APELAÇÕES CÍVEIS. AÇÃO DECLARATÓRIA DE NULIDADE DE DESCONTO EM FOLHA DE PAGAMENTO CUMULADA COM REPETIÇÃO DE INDÉBITO E INDENIZAÇÃO POR DANO MORAL. TERMO DE ADESÃO A CARTÃO DE CRÉDITO CONSIGNADO COM AUTORIZAÇÃO PARA DESCONTO EM FOLHA DE PAGAMENTO. RESERVA DE MARGEM DE CARTÃO DE CRÉDITO (RMC). DESCONTO MENSAL NO BENEFÍCIO PREVIDENCIÁRIO DA AUTORA. TAXA DE JUROS ACIMA DAQUELA PRATICADA NO MERCADO PARA CRÉDITO CONSIGNADO A APOSENTADOS E PENSIONISTAS DO INSS. AUSÊNCIA DA INDICAÇÃO DO NÚMERO DE PARCELAS, SEUS VALORES E DATAS DE VENCIMENTO, OU MESMO DA PROVA DA ENTREGA DO CARTÃO DE CRÉDITO. CONSUMIDORA QUE É SEXAGENÁRIA E ESTÁ APOSENTADA POR INVALIDEZ. EXAME ATENTO DOS AUTOS QUE CONDUZ À CERTEZA DE QUE SE TRATA DE HIPERVULNERÁVEL E MERECEDORA DE ATENÇÃO ESPECIAL PELO JUDICIÁRIO. PRÁTICA ABUSIVA DA INSTITUIÇÃO FINANCEIRA. ARTIGO 39 DO CÓDIGO DE DEFESA DO CONSUMIDOR. NULIDADE RECONHECIDA. ADEQUAÇÃO DO AJUSTE À VONTADE MANIFESTADA PELA CONSUMIDORA. INVIABILIDADE, NO CASO CONCRETO, DA APLICAÇÃO DO PRINCÍPIO DA CONSERVAÇÃO DO NEGÓCIO JURÍDICO, NOS TERMOS DO ARTIGO 170 DO CÓDIGO CIVIL, PORQUE DISTINTA FOI A DECISÃO JUDICIAL E, NO PONTO, OS LITIGANTES MOSTRARAM-SE CONFORMADOS. REPETIÇÃO DO INDÉBITO A SER EFETIVADA NA FORMA SIMPLES. RESPONSABILIDADE OBJETIVA DA INSTITUIÇÃO FINANCEIRA. DEVER DE INDENIZAR BEM EVIDENCIADO. DANO MORAL CARACTERIZADO. SUCUMBÊNCIA MÍNIMA DA AUTORA. ARTIGO 86, PARÁGRAFO ÚNICO, DO CÓDIGO DE PROCESSO CIVIL DE 2015. ÔNUS QUE É IMPOSTO, COM EXCLUSIVIDADE, À INSTITUIÇÃO FINANCEIRA. RECURSO DA INSTITUIÇÃO FINANCEIRA DESPROVIDO E RECURSO DA AUTORA PARCIALMENTE PROVIDO ( Apelação Cível n. 0306852-74.2018.8.24.0039, de Lages, rel. Des. Jânio Machado, Quinta Câmara de Direito Comercial, j. em 12.9.2019 - sem destaque no original).

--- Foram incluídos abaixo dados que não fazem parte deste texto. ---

-- ==== Sys2Proof/Tests/Slice0.lean ====
section
/-! SUPPORT. Tests on fixed values: an ill-formed term for each check, words of the spec's encodings, single steps with results
worked out from the rules by hand, and for each statement with hypotheses a state and operands that meet them. -/

namespace Sys2Proof.Tests

open Sys2Proof Sys2Proof.Machine

/-! ### Ill-formed terms -/

/-- R232: 0x0009 is not a special register. -/
theorem test_wf_movs : Instr.wf (.movs 0 0x0009 0) = false := by decide
/-- R232. -/
theorem test_wf_movts : Instr.wf (.movts 0 0x0422 0) = false := by decide
/-- R230: a window base is a multiple of 32 up to 128. -/
theorem test_wf_winb : Instr.wf (.winb 33 0) = false := by decide
/-- R235: src = dst. -/
theorem test_wf_cvt : Instr.wf (.cvt 0 0 .f16 .f16 false .rne 0) = false := by decide
/-- R267: n from 1 to 16. -/
theorem test_wf_brkn : (Instr.wf (.brkn 0 0), Instr.wf (.brkn 17 0)) = (false, false) := by decide
/-- R237: the exact operations have no v1 form. -/
theorem test_wf_exact : [Instr.fabs 0 0 .v1 0, .fneg 0 0 .v1 0, .ffloor 0 0 .v1 0, .fceil 0 0 .v1 0, .fround 0 0 .v1 0,
    .ftrunc 0 0 .v1 0, .ffrac 0 0 .v1 0].all (fun i => !i.wf) = true := by decide
/-- R238. -/
theorem test_wf_rediadd : Instr.wf (.rediadd 0 0 .f32 0) = false := by decide
/-- R241: FADD of n32, and a group that is not that of the kind. -/
theorem test_wf_atomic : [Instr.atomc 0 0 ⟨.fadd, .n32, false⟩ .w1 0, .atomq 0 0 ⟨.add, .f32, false⟩ .w1 0,
    .atomd 0 0 ⟨.cas, .n32, false⟩ .w1 0, .atomp 0 0 ⟨.add, .n64, false⟩ .w1 0, .atomx 0 0 ⟨.min, .f32, false⟩ false 0].all
    (fun i => !i.wf) = true := by decide
/-- R242: 32 core spindles, 16 quad spindles. -/
theorem test_wf_spindle : [Instr.qacq false 32 0, .qfill 0 true 16 0, .qtake 0 false 32 0, .qdone true 16 0, .qtry 0 false 511 0].all
    (fun i => !i.wf) = true := by decide
/-- R242: 16, 8, 8, 4 and 4 barriers. -/
theorem test_wf_barrier : [Instr.bararr 0 .core 16 0, .barwait .quad 8 0, .bar 0 .die 8 0, .bar 0 .pkg 4 0, .bar 0 .pod 4 0].all
    (fun i => !i.wf) = true := by decide
/-- R311: an empty mask. -/
theorem test_wf_qfence : Instr.wf (.qfence 0 0) = false := by decide
/-- R319: 16 convergence registers. -/
theorem test_wf_msign : (Instr.wf (.msignBind 16 0 0), Instr.wf (.msignRelease 16 0)) = (false, false) := by decide
/-- R2: 24 partitions. -/
theorem test_wf_partition : [Instr.deal 24, .migration 24 0 true, .shootdown 0 24 0 0 false, .dirtyLogDrain 24, .poisonClear 24 0,
    .kick 24 0, .resume 24, .hostackContinue 24 0, .hostackPoolgrow 24 0 0, .hostackPoolmerge 24 0, .controlWindowWrite 24 0 0,
    .graphUpload 24 [], .codeObjectLoad 24 [] [], .codeObjectUnload 24 0, .keyRegister 24 [] false].all (fun i => !i.wf) = true := by
  decide
/-- R3: 72 cores with nine queues. -/
theorem test_wf_core : [Instr.shootdown 72 0 0 0 false, .shootdownAck 72, .engineCommandStart 0 9, .engineChunk 72 0 [],
    .tokenDeposit 0 9, .withheldCycle 72].all (fun i => !i.wf) = true := by decide
/-- R3: 128 slices. -/
theorem test_wf_slice : [Instr.patrolScrub 128 0, .retentionEntry 128, .retentionExit 128 []].all (fun i => !i.wf) = true := by decide
/-- R373: the registers are 8 bytes wide, in a window of 32 KiB. -/
theorem test_wf_window : (Instr.wf (.controlWindowWrite 0 4 0), Instr.wf (.controlWindowWrite 0 0x8000 0)) = (false, false) := by
  decide
/-- R376: 8 ports. -/
theorem test_wf_port : Instr.wf (.portFailure 8) = false := by decide

/-! ### Words of the spec -/

/-- The words of integer, control and system instructions that the spec writes out. -/
theorem test_words_integer : [decode 0x022050C4, decode 0x56000100, decode 0x52180000, decode 0x5A1C3100, decode 0x7C000000,
    decode 0x5C102820] = [some (.iadd 8 10 12 .w2 0), some (.winb 64 0), some (.movs 6 0 0), some (.cvt 7 6 .f16 .f32 false .rne 0),
    some (.nop 0), some (.ballot 4 5 0)] := by decide
/-- The floating and ply words. -/
theorem test_words_float : [decode 0x928CDA23, decode 0xA08D18D0, decode 0xAE44A100] =
    [some (.fmul 35 27 34 .w1 3), some (.fexp 35 35 .f32 0), some (.plyset 17 20 0 0)] := by decide
/-- The memory words. -/
theorem test_words_memory : [decode 0xBC105020, decode 0xC2105020, decode 0xFA105020, decode 0xC8606008, decode 0xCE605034,
    decode 0xD0505034, decode 0xD2000130, decode 0xDA2053D8, decode 0xDE00A00C, decode 0xE050000C] =
    [some (.ldw 4 10 2 .w1 0), some (.stw 4 10 2 .w1 0), some (.ldwv 4 10 2 .w1 0), some (.ldfe 24 12 0 .w4 0),
     some (.lda 24 10 .pkg true 0), some (.stl 20 10 .pkg true 0), some (.fenceRel .pkg 0),
     some (.atomp 8 10 ⟨.cas, .n64, true⟩ .w4 0), some (.spl 20 3 0), some (.fil 20 3 0)] := by decide
/-- The words of queues, engines, matrix, graphics and traversal. -/
theorem test_words_engine : [decode 0xE220800C, decode 0xE4008000, decode 0xE6008000, decode 0xEA008000, decode 0xEC002000,
    decode 0xEE1840A0, decode 0xF01C6000, decode 0xF2380040, decode 0xF6C12020, decode 0xF8604000] =
    [some (.qtake 8 false 3 0), some (.bcopy 16 0), some (.stream 16 0), some (.coll 16 0), some (.msignBind 0 4 0),
     some (.mma 6 8 10 0), some (.mdrain 7 12 0 0), some (.mwait 14 0), some (.lres 48 36 0), some (.trvbox 24 8 0)] := by decide
/-- The majors 0x00 and 0x7F, and a reserved width code. -/
theorem test_words_refused : [decode 0, decode 0xFFFFFFFF, decode 0x56000104] = [none, none, none] := by decide

/-! ### Helpers of the witnesses -/

/-- The checks of `OneLane`, as a Bool. -/
def oneLane (i : Instr) (s : State) (t : TRef) (th : Thread) : Bool :=
  (misalignedSub (Instr.groups (s.laneWords t.blk) i)).isNone &&
  ((Instr.rangeGroups (s.laneWords t.blk) i).flatMap (Group.archs th.wb)).all (fun a => a < max 1 th.regs.length) &&
  !(th.chk && th.early (s.core s.issue.core).cycles (Instr.archs (s.laneWords t.blk) th.wb i)) &&
  s.issue.lanes == [t] && s.issuable t == some th

theorem oneLane_spec {i s t th} (h : oneLane i s t th = true) : OneLane i s t th := by
  simp only [oneLane, Bool.and_eq_true, Option.isNone_iff_eq_none, List.all_eq_true, decide_eq_true_eq, Bool.not_eq_true',
    Bool.and_eq_false_imp, beq_iff_eq] at h
  exact ⟨⟨h.1.1.1.1, h.1.1.1.2, h.1.1.2⟩, h.1.2, h.2⟩

theorem lanes_ok {l : List Instr} {s t th} (h : l.all (fun i => oneLane i s t th) = true) : ∀ i ∈ l, OneLane i s t th :=
  fun i hi => oneLane_spec (List.all_eq_true.1 h i hi)

/-- The thread of the tests, with a handler and given registers. -/
def thr (regs : List (Nat × Word)) : Thread :=
  { Thread.start placeKernel .main 0 0 128 with
    trap := ⟨false, 0, 0, 0, 0, 0, 0, 0x2000⟩
    regs := regs.foldl (fun l x => l.set x.1 (Reg.plain x.2)) (List.replicate 128 (Reg.plain 0)) }

/-- A kernel with two plies, spill slots, a traversal stack, a spindle and barriers. -/
def ker : Kernel := { placeKernel with d := 2, spill := 8, trvBase := 64, trvN := 4, cspin := 1, barriers := [1, 1, 1, 1, 1] }

/-- The block of one thread on core 0, with an extent that maps the page at 0x10000 to the frame 0x200. -/
def blk (th : Thread) : Block :=
  { placeBlock 0 with threads := [th], memSize := 4096, spindles := [(0, Spindle.fresh)], extents := [⟨16, 1, 0x200, 0, true, true⟩] }

/-- The machine with one block, about to issue its first thread. -/
def mach (b : Block) : State :=
  { State.reset with
    blocks := [b]
    grids := [{ placeGrid 1 with kernel := ker }]
    issue := ⟨0, 0, [⟨0, 0⟩], 0x1000, 0⟩
    parts := { Part.reset with tbEn := true, cores := [0] } :: List.replicate 23 Part.reset }

/-- Registers: v8:2 is the own window, v10:2 the page of the extent, v12:2 lies beyond 48 bits, v14:2 = 2, v16 = 0x80000000,
v18:2 is the window's offset 4096, v20 holds a signalling NaN, v21 is -1.0, v22 = 3. -/
def th0 : Thread := thr [(9, 0xFF00), (10, 0x10000), (13, 0x10000), (14, 2), (16, 0x80000000), (18, 0x1000), (19, 0xFF00),
  (20, 0x7FA00000), (21, 0xBF800000), (22, 3)]

/-- The machine of that thread. -/
def s0 : State := mach (blk th0)

/-- Its one thread. -/
def t0 : TRef := ⟨0, 0⟩

set_option maxRecDepth 100000

/-! ### Witnesses: registers and control -/

theorem witness_IntegerSums : ∀ i ∈ [Instr.iadd 4 8 12 .w4 0, .isub 1 2 3 .w1 0, .imul 8 16 24 .w8 0, .imulh 2 4 6 .w2 0,
    .imulhn 1 1 1 .w1 0, .imad 1 2 3 .w1 0, .add64 4 8 12 0, .sub64 4 4 4 0, .mul64 2 4 6 0, .madw 4 1 2 0, .addpi 4 8 511 0,
    .addi 1 2 256 0, .andi 1 2 511 0, .ori 1 2 511 0, .xori 1 2 511 0, .shli 1 2 31 0, .shri 1 2 31 0, .sari 1 16 31 0,
    .isetlti 1 16 0 0, .muli 1 2 256 0, .lui 1 0xFFFF 0, .orlo 1 0xFFFF 0, .movi 1 0x8000 0], OneLane i s0 t0 th0 :=
  lanes_ok (by decide)

theorem witness_IntegerBitsAndChoices : ∀ i ∈ [Instr.and 1 2 3 .w1 0, .or 1 2 3 .w1 0, .xor 1 2 3 .w1 0, .andn 4 8 12 .w4 0,
    .shl 1 16 22 .w1 0, .shr 1 16 22 .w1 0, .sar 1 16 22 .w1 0, .shfr 1 8 22 0, .imin 1 16 22 .w1 0, .imax 1 16 22 .w1 0,
    .iminn 1 16 22 .w1 0, .imaxn 1 16 22 .w1 0, .iset 1 16 22 .lt 0, .isetn 1 16 22 .ne 0, .sel 1 2 3 .w1 0, .bfx 1 16 22 .w1 0,
    .bfi 1 16 22 .w1 0], OneLane i s0 t0 th0 := lanes_ok (by decide)

theorem witness_IntegerUnaryAndDivision : ∀ i ∈ [Instr.mov 8 16 .w8 0, .not 1 2 0, .ineg 1 16 0, .iabs 1 16 0, .popc 1 16 0,
    .clz 1 0 0, .ctz 1 16 0, .brev 1 16 0, .sext8 1 16 0, .sext16 1 16 0, .zext8 1 16 0, .zext16 1 16 0, .idiv 16 0 0,
    .idivn 16 22 0, .irem 16 0 0, .iremn 16 22 0], OneLane i s0 t0 th0 := lanes_ok (by decide)

/-- The thread with the invalid operation enabled. -/
def thNv : Thread := { th0 with fpctl := 1 }

/-- The machine of that thread. -/
def sNv : State := mach (blk thNv)

/-- Both cases of FADD, FSUB, FMUL, FFMA, FMIN, FMAX, FCMP, FCMPM and FDIV: on 0 without a trap, on a signalling NaN with. -/
theorem witness_FloatArithmetic :
    (∀ i ∈ [Instr.fadd 1 2 3 .w1 0, .fsub 1 2 3 .w1 0, .fmul 1 2 3 .w1 0, .ffma 1 2 3 .w1 0, .fmin 1 2 3 .w1 0, .fmax 1 2 3 .w1 0,
      .fcmp 1 2 3 .lt 0, .fcmpm 2 2 3 .lt 0, .fdiv 1 2 3 .w1 0], OneLane i sNv t0 thNv) ∧
    (∀ i ∈ [Instr.fadd 1 20 3 .w1 0, .fcmp 1 20 3 .eq 0], OneLane i sNv t0 thNv) ∧
    enabledCause thNv.fpctl (flagsOf (fpEach 1 2 3 1 (fun n x y _ => faddReg n x y) sNv t0 thNv)) = none ∧
    enabledCause thNv.fpctl (flagsOf (fpEach 1 20 3 1 (fun n x y _ => faddReg n x y) sNv t0 thNv)) = some 0x10 :=
  ⟨lanes_ok (by decide), lanes_ok (by decide), by decide, by decide⟩

theorem witness_FloatFunctions :
    (∀ i ∈ [Instr.fabs 1 2 .f32 0, .fneg 1 2 .f16 0, .ffloor 1 2 .bf16 0, .fceil 1 2 .f32 0, .fround 1 2 .f32 0, .ftrunc 1 2 .f32 0,
      .ffrac 1 2 .f32 0, .fsqrt 1 21 .f32 0, .frcp 1 2 .v1 0, .frsq 1 2 .f32 0, .fexp2 1 2 .f32 0, .flog2 1 2 .f32 0,
      .fexp 1 2 .f32 0, .flog 1 2 .f32 0, .fsinpi 1 2 .f32 0, .fcospi 1 2 .f32 0, .ftanh 1 2 .f32 0, .fsigm 1 2 .f32 0,
      .fgelu 1 2 .f32 0, .ferf 1 2 .f32 0, .cvt 1 2 .f32 .i32 true .rz 0], OneLane i sNv t0 thNv) ∧
    enabledCause thNv.fpctl (flagsOf (fpOne 2 (funReg .sqrt .f32) sNv t0 thNv)) = none ∧
    enabledCause thNv.fpctl (flagsOf (fpOne 21 (funReg .sqrt .f32) sNv t0 thNv)) = some 0x10 :=
  ⟨lanes_ok (by decide), by decide, by decide⟩

theorem witness_PackedAndDerivatives :
    (∀ i ∈ [Instr.padd2 1 2 3 false 0, .pmul2 1 2 3 true 0, .pfma2 1 2 3 false 0, .pmax2 1 2 3 false 0, .pmin2 1 2 3 true 0,
      .drev 1 2 4 .w2 0, .dflip 1 2 4 .w2 0], OneLane i sNv t0 thNv) ∧
    enabledCause thNv.fpctl (flagsOf (fpEach 1 2 3 1 (packed2 false Fmt.addOp) sNv t0 thNv)) = none ∧
    enabledCause thNv.fpctl (flagsOf (fpEach 1 23 3 1 (packed2 false Fmt.addOp) sNv t0
      { thNv with regs := thNv.regs.set 23 (Reg.plain 0x7D007D00) })) = some 0x10 :=
  ⟨lanes_ok (by decide), by decide, by decide⟩

/-- Plies 0 and 1 lie below D = 2, ply 2 does not. -/
theorem witness_PlyGroup :
    (∀ i ∈ [Instr.plyget 1 2 1 0, .plyset 1 2 1 0, .plyzero 1 1 0, .plylose 1 0, .plytag 1 2 0, .plyclrk 1 0, .plyget 1 2 2 0,
      .plyset 1 2 2 0, .plyzero 1 2 0], OneLane i s0 t0 th0) ∧
    (1#4).toNat < s0.plyN 0 ∧ s0.plyN 0 ≤ (2#4).toNat := ⟨lanes_ok (by decide), by decide, by decide⟩

theorem witness_SpecialRegisters :
    (∀ i ∈ [Instr.movs 1 0x0300 0, .movts 1 0x0300 0, .movts 1 0x0500 0, .winb 128 0, .cycles 2 0], OneLane i s0 t0 th0) ∧
    (0x0300#16 ≠ 0x0500#16) := ⟨lanes_ok (by decide), by decide⟩

/-- The number that the last clause about the thread speaks of is any but those of a thread's registers. -/
theorem witness_SpecialRegisterWrites : 0x0000 ∉ [0x0101, 0x0102, 0x0107, 0x0108, 0x0201, 0x0300, 0x0301, 0x0503] := by decide

/-- Slot 7 lies below the depth of 8, slot 8 does not. -/
theorem witness_SpillSlots :
    (∀ i ∈ [Instr.spl 1 7 0, .fil 1 7 0, .spl 1 8 0, .fil 1 8 0], OneLane i s0 t0 th0) ∧
    (7#9).toNat < (s0.kernel 0).spill ∧ (s0.kernel 0).spill ≤ (8#9).toNat := ⟨lanes_ok (by decide), by decide, by decide⟩

theorem witness_Branches :
    (∀ i ∈ [Instr.brz 1 0xFFFF 0, .brnz 16 1 0, .brltz 16 1 0, .brgez 1 1 0], OneLane i s0 t0 th0) ∧
    th0.val 1 = 0 ∧ th0.val 16 ≠ 0 ∧ (th0.val 16).toInt < 0 ∧ 0 ≤ (th0.val 1).toInt :=
  ⟨lanes_ok (by decide), by decide, by decide, by decide, by decide⟩

theorem witness_JumpsAndCalls :
    (∀ i ∈ [Instr.jmp 0x400000 0, .call 1 0, .jmpi 1 false 0, .calli 1 false 0, .jmpi 8 true 0, .calli 8 true 0, .jmpi 12 true 0,
      .calli 12 true 0], OneLane i s0 t0 th0) ∧ (th0.pair 8).toNat < 2 ^ 48 ∧ 2 ^ 48 ≤ (th0.pair 12).toNat :=
  ⟨lanes_ok (by decide), by decide, by decide⟩

/-- The thread with an entry on its overflow stack, one at a depth of 64, the machine with an entry of the thread in the rejoin file, and
the machine with its strand in serial mode. -/
def thOv : Thread := { th0 with overflow := [(0x1100, 0x1000)] }
def thDeep : Thread := { th0 with overflow := List.replicate 64 (0x1100, 0x1000) }
def sRj : State := mach { blk th0 with strands := [{ Strand.start .main 0 0 with rejoin := [⟨0x1014, 0x1000, [t0], [], false⟩] }] }
def sSer : State := mach { blk th0 with strands := [{ Strand.start .main 0 0 with serial := true }] }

E, em casos tais, consoante posicionamento consolidado nesta Câmara, não há falar em declaração de inexistência ou anulação da relação contratual, mas, sim, em ilegalidade e readequação da modalidade de contrato, transmudando-o de contrato de cartão de crédito para contrato de empréstimo consignado, cuja taxa de juros deverá ficar limitada à taxa média de mercado divulgada pelo Banco Central para empréstimos desse jaez, com abatimento dos valores indevidamente descontados.
À guisa de ilustração, colaciona-se julgado desta Câmara:
APELAÇÃO CÍVEL. AÇÃO DECLARATÓRIA DE INEXISTÊNCIA DE RELAÇÃO JURÍDICA CUMULADA COM REPETIÇÃO DE INDÉBITO E INDENIZAÇÃO POR DANOS MORAIS. SENTENÇA DE IMPROCEDÊNCIA. CONSUMIDOR QUE PRETENDIA OBTER EMPRÉSTIMO CONSIGNADO. EFETIVAÇÃO DE CONTRATO DE CARTÃO DE CRÉDITO COM RESERVA DE MARGEM CONSIGNÁVEL (RMC). DESCONTOS NO BENEFÍCIO PREVIDENCIÁRIO DESTINADOS AO PAGAMENTO MÍNIMO INDICADO NA FATURA DO CARTÃO, RESULTANDO NA CONTRATAÇÃO DE CRÉDITO ROTATIVO. FORMA DE ADIMPLEMENTO E TAXA DE JUROS INCOMPATÍVEIS COM A MODALIDADE CONSIGNADA. PRÁTICA ABUSIVA. ADEQUAÇÃO DO CONTRATO. REPETIÇÃO DO INDÉBITO NA FORMA SIMPLES. DANO MORAL CONFIGURADO. DEVER DE INDENIZAR. RECURSO PARCIALMENTE PROVIDO ( Apelação Cível n. 0302081-52.2018.8.24.0007, de Biguaçu, rel. Des. Cláudio Barreto Dutra, Quinta Câmara de Direito Comercial, j. em 23.1.2020).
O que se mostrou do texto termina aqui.